Today let us focus our hearts and minds on the exciting truth that our heavenly Father has designed prayer to help his children experience salvation in the present. After the gift of faith and a personal relationship with him, there is no greater gift that our Father God has given us than the gift of prayer.
Some people see prayer as a duty, and it is. Some see prayer only as one of God’s commandments to us; if you think of it as a commandment, be assured that it was motivated by God’s love for us. Others see prayer as a necessity like food and air.
Let us recognize and respond to prayer as a divine invitation to come into our heavenly Father’s throne room so we may receive the blessings he has for us. Prayer will equip us to live on the highest possible plane and to experience life in its richest quality.
Prayer should be recognized as an opportunity for communication with God in the form of dialogue rather than a monologue. It is much more important to hear what our Father has to say than to merely voice our petitions.

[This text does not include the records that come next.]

/-! ### Beats keep the cursors in range -/

theorem Assembler.cursorsInRange_phaseA {c : Config} {a : Assembler} (h : a.cursorsInRange c = true) :
    (a.phaseA c).cursorsInRange c = true := by
  obtain ⟨hw, hlo⟩ := Assembler.cursorsInRange_iff.1 h
  have hpos : 1 ≤ c.pkt := c.pkt_pos
  by_cases hidle : a.fsm = .idle
  · by_cases henough : c.pkt ≤ a.w + a.loLen
    · rw [Assembler.phaseA_of_enough_staged hidle hw.le henough]
      exact Assembler.cursorsInRange_iff.2 ⟨hpos, (Nat.sub_le _ _).trans hlo⟩
    · rw [Assembler.phaseA_of_too_few_staged hidle (by omega)]
      exact Assembler.cursorsInRange_iff.2 ⟨by simpa using henough, Nat.zero_le _⟩
  · rwa [Assembler.phaseA_of_ne_idle hidle]

theorem Assembler.cursorsInRange_phaseB {c : Config} {a : Assembler} (h : a.cursorsInRange c = true) (d : Byte) :
    (a.phaseB c d).cursorsInRange c = true := by
  obtain ⟨hw, hlo⟩ := Assembler.cursorsInRange_iff.1 h
  cases hfsm : a.fsm with
  | idle => simpa only [Assembler.phaseB, hfsm] using h
  | fill =>
    rw [Assembler.phaseB_fill hfsm]
    by_cases hlast : a.w + 1 = c.pkt
    · rw [Assembler.fillByte_completes hlast]
      exact Assembler.cursorsInRange_iff.2 ⟨c.pkt_pos, hlo⟩
    · rw [Assembler.fillByte_continues hlast]
      exact Assembler.cursorsInRange_iff.2 ⟨lt_of_le_of_ne hw hlast, hlo⟩
  | spill =>
    rw [Assembler.phaseB_spill hfsm]
    by_cases hroom : a.loLen < c.loCap
    · rw [Assembler.spillByte_staged hroom]
      exact Assembler.cursorsInRange_iff.2 ⟨hw, hroom⟩
    · rw [Assembler.spillByte_overflows hroom]
      exact Assembler.cursorsInRange_iff.2 ⟨hw, hlo⟩

theorem Assembler.cursorsInRange_phaseC {c : Config} {a : Assembler} (h : a.cursorsInRange c = true)
    (inEnd : Bool) : (a.phaseC inEnd).cursorsInRange c = true := by
  simpa [Assembler.cursorsInRange] using h

theorem Assembler.cursorsInRange_beat {c : Config} {a : Assembler} (h : a.cursorsInRange c = true)
    (inEnd : Bool) (inData : Option Byte) : (a.beat c inEnd inData).cursorsInRange c = true := by
  cases inData with
  | none => exact Assembler.cursorsInRange_phaseC (Assembler.cursorsInRange_phaseA h) inEnd
  | some d =>
    exact Assembler.cursorsInRange_phaseC
      (Assembler.cursorsInRange_phaseB (Assembler.cursorsInRange_phaseA h) d) inEnd

/-! ### The flags that no phase reads

`lo_pend` and `res_valid` are written by phase C and by `FA_NOP`, and read by neither phase, so what the beats before
the last, and any `FA_NOP` among them, leave there does not reach the end of the call. -/

/-- The assembler with other values of `lo_pend` and `res_valid`. -/
def Assembler.withFlags (a : Assembler) (pend valid : Bool) : Assembler :=
  { a with loPend := pend, resValid := valid }

theorem Assembler.phaseC_false_eq_withFlags (a : Assembler) :
    a.phaseC false = a.withFlags (a.loLen != 0) false := rfl

@[simp] theorem Assembler.phaseA_withFlags (c : Config) (a : Assembler) (pend valid : Bool) :
    (a.withFlags pend valid).phaseA c = (a.phaseA c).withFlags pend valid := by
  by_cases hidle : a.fsm = .idle
  · by_cases hfull : a.w + min a.loLen (c.pkt - a.w) = c.pkt
    · rw [Assembler.phaseA_completes hidle hfull]
      exact Assembler.phaseA_completes hidle hfull
    · rw [Assembler.phaseA_starts hidle hfull]
      exact Assembler.phaseA_starts hidle hfull
  · rw [Assembler.phaseA_of_ne_idle hidle]
    exact Assembler.phaseA_of_ne_idle hidle

@[simp] theorem Assembler.phaseB_withFlags (c : Config) (a : Assembler) (pend valid : Bool) (d : Byte) :
    (a.withFlags pend valid).phaseB c d = (a.phaseB c d).withFlags pend valid := by
  cases hfsm : a.fsm with
  | idle => simp [Assembler.phaseB, Assembler.withFlags, hfsm]
  | fill =>
    rw [Assembler.phaseB_fill hfsm, Assembler.phaseB_fill (a := a.withFlags pend valid) hfsm]
    by_cases hlast : a.w + 1 = c.pkt
    · rw [Assembler.fillByte_completes hlast]
      exact Assembler.fillByte_completes (a := a.withFlags pend valid) hlast d
    · rw [Assembler.fillByte_continues hlast]
      exact Assembler.fillByte_continues (a := a.withFlags pend valid) hlast d
  | spill =>
    rw [Assembler.phaseB_spill hfsm, Assembler.phaseB_spill (a := a.withFlags pend valid) hfsm]
    by_cases hroom : a.loLen < c.loCap
    · rw [Assembler.spillByte_staged hroom]
      exact Assembler.spillByte_staged (a := a.withFlags pend valid) hroom d
    · rw [Assembler.spillByte_overflows hroom]
      exact Assembler.spillByte_overflows (a := a.withFlags pend valid) hroom d

@[simp] theorem Assembler.phaseC_withFlags (a : Assembler) (pend valid inEnd : Bool) :
    (a.withFlags pend valid).phaseC inEnd = a.phaseC inEnd := by cases inEnd <;> rfl

/-! ### Receiving the bytes of a call -/

/-- Phase B for every byte of a list in order. -/
def Assembler.receive (c : Config) (a : Assembler) (bytes : List Byte) : Assembler :=
  bytes.foldl (Assembler.phaseB c) a

@[simp] theorem Assembler.receive_nil (c : Config) (a : Assembler) : a.receive c [] = a := rfl

@[simp] theorem Assembler.receive_cons (c : Config) (a : Assembler) (d : Byte) (ds : List Byte) :
    a.receive c (d :: ds) = (a.phaseB c d).receive c ds := rfl

theorem Assembler.receive_append (c : Config) (a : Assembler) (ds es : List Byte) :
    a.receive c (ds ++ es) = (a.receive c ds).receive c es := List.foldl_append

@[simp] theorem Assembler.receive_withFlags (c : Config) (a : Assembler) (pend valid : Bool) (ds : List Byte) :
    (a.withFlags pend valid).receive c ds = (a.receive c ds).withFlags pend valid := by
  induction ds generalizing a with
  | nil => rfl
  | cons d ds ih => rw [Assembler.receive_cons, Assembler.phaseB_withFlags, ih, Assembler.receive_cons]

/-- The assembler at the end of a call with the given bytes: phase A once, phase B per byte, phase C at the end. -/
def Assembler.callEnd (c : Config) (a : Assembler) (chunk : List Byte) : Assembler :=
  ((a.phaseA c).receive c chunk).phaseC true

@[simp] theorem Assembler.callEnd_withFlags (c : Config) (a : Assembler) (pend valid : Bool) (chunk : List Byte) :
    (a.withFlags pend valid).callEnd c chunk = a.callEnd c chunk := by
  simp [Assembler.callEnd]

/-- An `FA_BYTE` beat takes the first byte of what the call still brings: phase A does not run again after it. -/
theorem Assembler.callEnd_beat (c : Config) (a : Assembler) (d : Byte) (ds : List Byte) :
    (a.beat c false (some d)).callEnd c ds = a.callEnd c (d :: ds) := by
  have hopen : ((a.phaseA c).phaseB c d).fsm ≠ .idle :=
    Assembler.phaseB_ne_idle (Assembler.phaseA_ne_idle c a) d
  rw [Assembler.beat_some, Assembler.phaseC_false_eq_withFlags, Assembler.callEnd_withFlags, Assembler.callEnd,
    Assembler.phaseA_of_ne_idle hopen, Assembler.callEnd, Assembler.receive_cons]

/-! ### The operations of a call -/

/-- The operations that make up the rest of a call in which the given bytes are still to come: the expansions of
`FEED` in either ending (spec/30_encoding.md R109), with `FA_NOP` anywhere before the last beat. -/
inductive CallOps : List Byte → List Instr → Prop
  | endOnly : CallOps [] [.faEnd]
  | last (d : Byte) : CallOps [d] [.faLast d]
  | byte (d : Byte) {ds : List Byte} {ops : List Instr} : CallOps ds ops → CallOps (d :: ds) (.faByte d :: ops)
  | nop {ds : List Byte} {ops : List Instr} : CallOps ds ops → CallOps ds (.faNop :: ops)

theorem callOps_feedOps : ∀ chunk : List Byte, CallOps chunk (feedOps chunk)
  | [] => .endOnly
  | [d] => .last d
  | d :: e :: ds => .byte d (callOps_feedOps (e :: ds))

theorem callOps_feedOpsEnd : ∀ chunk : List Byte, CallOps chunk (feedOpsEnd chunk)
  | [] => .endOnly
  | d :: ds => .byte d (callOps_feedOpsEnd ds)

theorem not_callOps_nil (chunk : List Byte) : ¬ CallOps chunk [] := nofun

theorem getLast?_ne_of_cons {i j : Instr} {ops : List Instr} (h : (i :: ops).getLast? ≠ some j) :
    ops.getLast? ≠ some j := by
  intro hops
  exact h (by simp [List.getLast?_cons, hops])

theorem eq_nil_of_filter_nop {ops : List Instr} (hnops : ops.filter (fun i => i != .faNop) = [])
    (hlast : ops.getLast? ≠ some .faNop) : ops = [] := by
  by_contra hne
  have hnop : ops.getLast hne = .faNop := by simpa using List.filter_eq_nil_iff.1 hnops _ (List.getLast_mem hne)
  exact hlast (by rw [List.getLast?_eq_some_getLast hne, hnop])

/-- Interposed `FA_NOP`s leave a call a call, unless one follows its last beat. -/
theorem CallOps.of_filter_nop {chunk : List Byte} {ops : List Instr}
    (h : CallOps chunk (ops.filter fun i => i != .faNop)) (hlast : ops.getLast? ≠ some .faNop) :
    CallOps chunk ops := by
  induction ops generalizing chunk with
  | nil => exact absurd h (not_callOps_nil chunk)
  | cons i ops ih =>
    have hlast' : ops.getLast? ≠ some .faNop := getLast?_ne_of_cons hlast
    by_cases hi : i = .faNop
    · subst hi
      exact .nop (ih h hlast')
    · rw [List.filter_cons_of_pos (by simpa using hi)] at h
      generalize hrest : ops.filter (fun i => i != .faNop) = rest at h ih
      cases h with
      | endOnly => rw [eq_nil_of_filter_nop hrest hlast']; exact .endOnly
      | last d => rw [eq_nil_of_filter_nop hrest hlast']; exact .last d
      | byte d h => exact .byte d (ih h hlast')
      | nop => exact absurd rfl hi

theorem State.SameButAssembler.trans {s t u : State} (hst : s.SameButAssembler t) (htu : t.SameButAssembler u) :
    s.SameButAssembler u :=
  ⟨htu.cfg.trans hst.cfg, htu.fifo.trans hst.fifo, htu.fifoReset.trans hst.fifoReset,
    htu.faReset.trans hst.faReset, htu.stimulus.trans hst.stimulus, htu.fifoLog.trans hst.fifoLog⟩

theorem State.sameButAssembler_afterBeat (s : State) (inEnd : Bool) (inData : Option Byte) :
    s.SameButAssembler (s.afterBeat inEnd inData) := ⟨rfl, rfl, rfl, rfl, rfl, rfl⟩

theorem State.sameButAssembler_with_fa (s : State) (a : Assembler) : s.SameButAssembler { s with fa := a } :=
  ⟨rfl, rfl, rfl, rfl, rfl, rfl⟩

/-- The operations of a call bring its bytes through phase B one by one, whatever `FA_NOP`s stand between. -/
theorem CallOps.execAll_next {chunk : List Byte} {ops : List Instr} (h : CallOps chunk ops) {s : State}
    (hreset : s.faReset = true) (hrange : s.fa.cursorsInRange s.cfg = true) :
    ∃ t, execAll ops s = .next t ∧ t.fa = s.fa.callEnd s.cfg chunk ∧ s.SameButAssembler t := by
  induction h generalizing s with
  | endOnly =>
    have hexec : exec .faEnd s = .next (s.afterBeat true none) := State.beatStep_eq hreset hrange true none
    exact ⟨_, execAll_cons hexec [], rfl, s.sameButAssembler_afterBeat true none⟩
  | last d =>
    have hexec : exec (.faLast d) s = .next (s.afterBeat true (some d)) :=
      State.beatStep_eq hreset hrange true (some d)
    exact ⟨_, execAll_cons hexec [], rfl, s.sameButAssembler_afterBeat true (some d)⟩
  | @byte d ds ops _ ih =>
    have hexec : exec (.faByte d) s = .next (s.afterBeat false (some d)) :=
      State.beatStep_eq hreset hrange false (some d)
    obtain ⟨t, hrun, hfa, hsame⟩ :=
      ih (s := s.afterBeat false (some d)) hreset (Assembler.cursorsInRange_beat hrange false (some d))
    refine ⟨t, (execAll_cons hexec ops).trans hrun, ?_, (s.sameButAssembler_afterBeat _ _).trans hsame⟩
    rw [hfa, State.afterBeat_cfg, State.afterBeat_fa, Assembler.callEnd_beat]
  | @nop ds ops _ ih =>
    have hexec : exec .faNop s = .next { s with fa := s.fa.withFlags s.fa.loPend false } := execFaNop_eq hreset
    obtain ⟨t, hrun, hfa, hsame⟩ := ih (s := { s with fa := s.fa.withFlags s.fa.loPend false }) hreset hrange
    refine ⟨t, (execAll_cons hexec ops).trans hrun, ?_, (s.sameButAssembler_with_fa _).trans hsame⟩
    rw [hfa, Assembler.callEnd_withFlags]

/-! ### Bytes received in bulk -/

/-- In FILL, bytes short of the packet go behind the cursor. -/
theorem Assembler.receive_of_short {c : Config} {a : Assembler} {ds : List Byte} (hfill : a.fsm = .fill)
    (hshort : a.w + ds.length < c.pkt) :
    a.receive c ds = { a with buf := Memory.writeList a.buf a.w ds, w := a.w + ds.length } := by
  induction ds generalizing a with
  | nil => rfl
  | cons d ds ih =>
    rw [List.length_cons] at hshort
    rw [Assembler.receive_cons, Assembler.phaseB_fill hfill, Assembler.fillByte_continues (by omega),
      ih rfl (by simp only; omega)]
    simp [hfill, Nat.add_assoc, Nat.add_comm 1]

/-- In FILL, exactly the bytes missing complete the packet. -/
theorem Assembler.receive_of_exact {c : Config} {a : Assembler} {ds : List Byte} (hfill : a.fsm = .fill)
    (hw : a.w < c.pkt) (hexact : a.w + ds.length = c.pkt) :
    a.receive c ds =
      { a with
        buf := Memory.writeList a.buf a.w ds
        pkt := Memory.writeList a.buf a.w ds
        w := 0
        fsm := .spill } := by
  obtain rfl | ⟨ds, d, rfl⟩ := ds.eq_nil_or_concat
  · simp only [List.length_nil] at hexact; omega
  · rw [List.concat_eq_append, List.length_append, List.length_singleton] at hexact
    rw [List.concat_eq_append, Assembler.receive_append, Assembler.receive_of_short hfill (by omega),
      Assembler.receive_cons, Assembler.receive_nil, Assembler.phaseB_fill,
      Assembler.fillByte_completes (by simp only; omega)]
    · simp [Memory.writeList_append]
    · exact hfill

/-- The surplus of a call staged in one go, the part that does not fit discarded (step 3 of R190). -/
def Assembler.stage (c : Config) (a : Assembler) (surplus : List Byte) : Assembler :=
  let fit := min surplus.length (c.loCap - a.loLen)
  { a with
    lo := Memory.writeList a.lo a.loLen (surplus.take fit)
    loLen := a.loLen + fit
    loOvf := a.loOvf || decide (fit < surplus.length) }

theorem Assembler.receive_of_spill {c : Config} {a : Assembler} {ds : List Byte} (hspill : a.fsm = .spill) :
    a.receive c ds = a.stage c ds := by
  induction ds generalizing a with
  | nil => simp [Assembler.stage]
  | cons d ds ih =>
    rw [Assembler.receive_cons, Assembler.phaseB_spill hspill]
    by_cases hroom : a.loLen < c.loCap
    · obtain ⟨room, hroom'⟩ : ∃ room, c.loCap - a.loLen = room + 1 := ⟨c.loCap - a.loLen - 1, by omega⟩
      have hless : c.loCap - (a.loLen + 1) = room := by omega
      rw [Assembler.spillByte_staged hroom, ih]
      · simp [Assembler.stage, hroom', hless, Nat.add_min_add_right, Nat.add_assoc, Nat.add_comm 1]
      · exact hspill
    · have hfull : c.loCap - a.loLen = 0 := by omega
      rw [Assembler.spillByte_overflows hroom, ih]
      · simp [Assembler.stage, hfull]
      · exact hspill

/-! ### The document's algorithm -/

/-- Phase A is step 1 of R190, and the check whether the packet is complete. -/
theorem Assembler.phaseA_eq_callDrain {c : Config} {a : Assembler} (hidle : a.fsm = .idle) :
    a.phaseA c =
      if (a.callDrain c).w = c.pkt then
        { a.callDrain c with pkt := (a.callDrain c).buf, w := 0, fsm := .spill }
      else { a.callDrain c with fsm := .fill } := if_pos hidle

theorem Assembler.callDrain_w_le {c : Config} {a : Assembler} (hw : a.w ≤ c.pkt) : (a.callDrain c).w ≤ c.pkt := by
  simp only [Assembler.callDrain]
  omega

theorem Assembler.callChunk_of_short {c : Config} {a : Assembler} {chunk : List Byte}
    (hshort : chunk.length < c.pkt - a.w) :
    a.callChunk c chunk =
      { a with
        buf := Memory.writeList a.buf a.w chunk
        w := a.w + chunk.length
        resComplete := false } := if_pos hshort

A. Prayer brings an awareness of God’s nearness (James 4:8). This can bring great comfort and inspire confidence as we realize that God waits like the father of the prodigal son for us to come home.
B. The prayer of confession brings the assurance of forgiveness (John 1:9). To confess means to agree with God. Sin is a present reality because all of us are less than perfect. God wants to forgive us, cleanse us, and make wonderful fellowship possible.
C. The prayer of humility brings mercy and grace for every time of need (Heb. 4:16). Our Savior is compassionate because he has suffered as we have; he is able to minister to our deepest personal needs.
D. The prayer of petition and thanksgiving brings peace that passes understanding (Phil. 4:6-7). Children of God are encouraged to make every need and every problem a matter of earnest prayer to the loving Father.
The prayer for pardon brings conversion, cleansing, and acceptance. Call on God now, for he has promised to hear you and bless you. He will not turn you away. God is waiting to show you grace and mercy.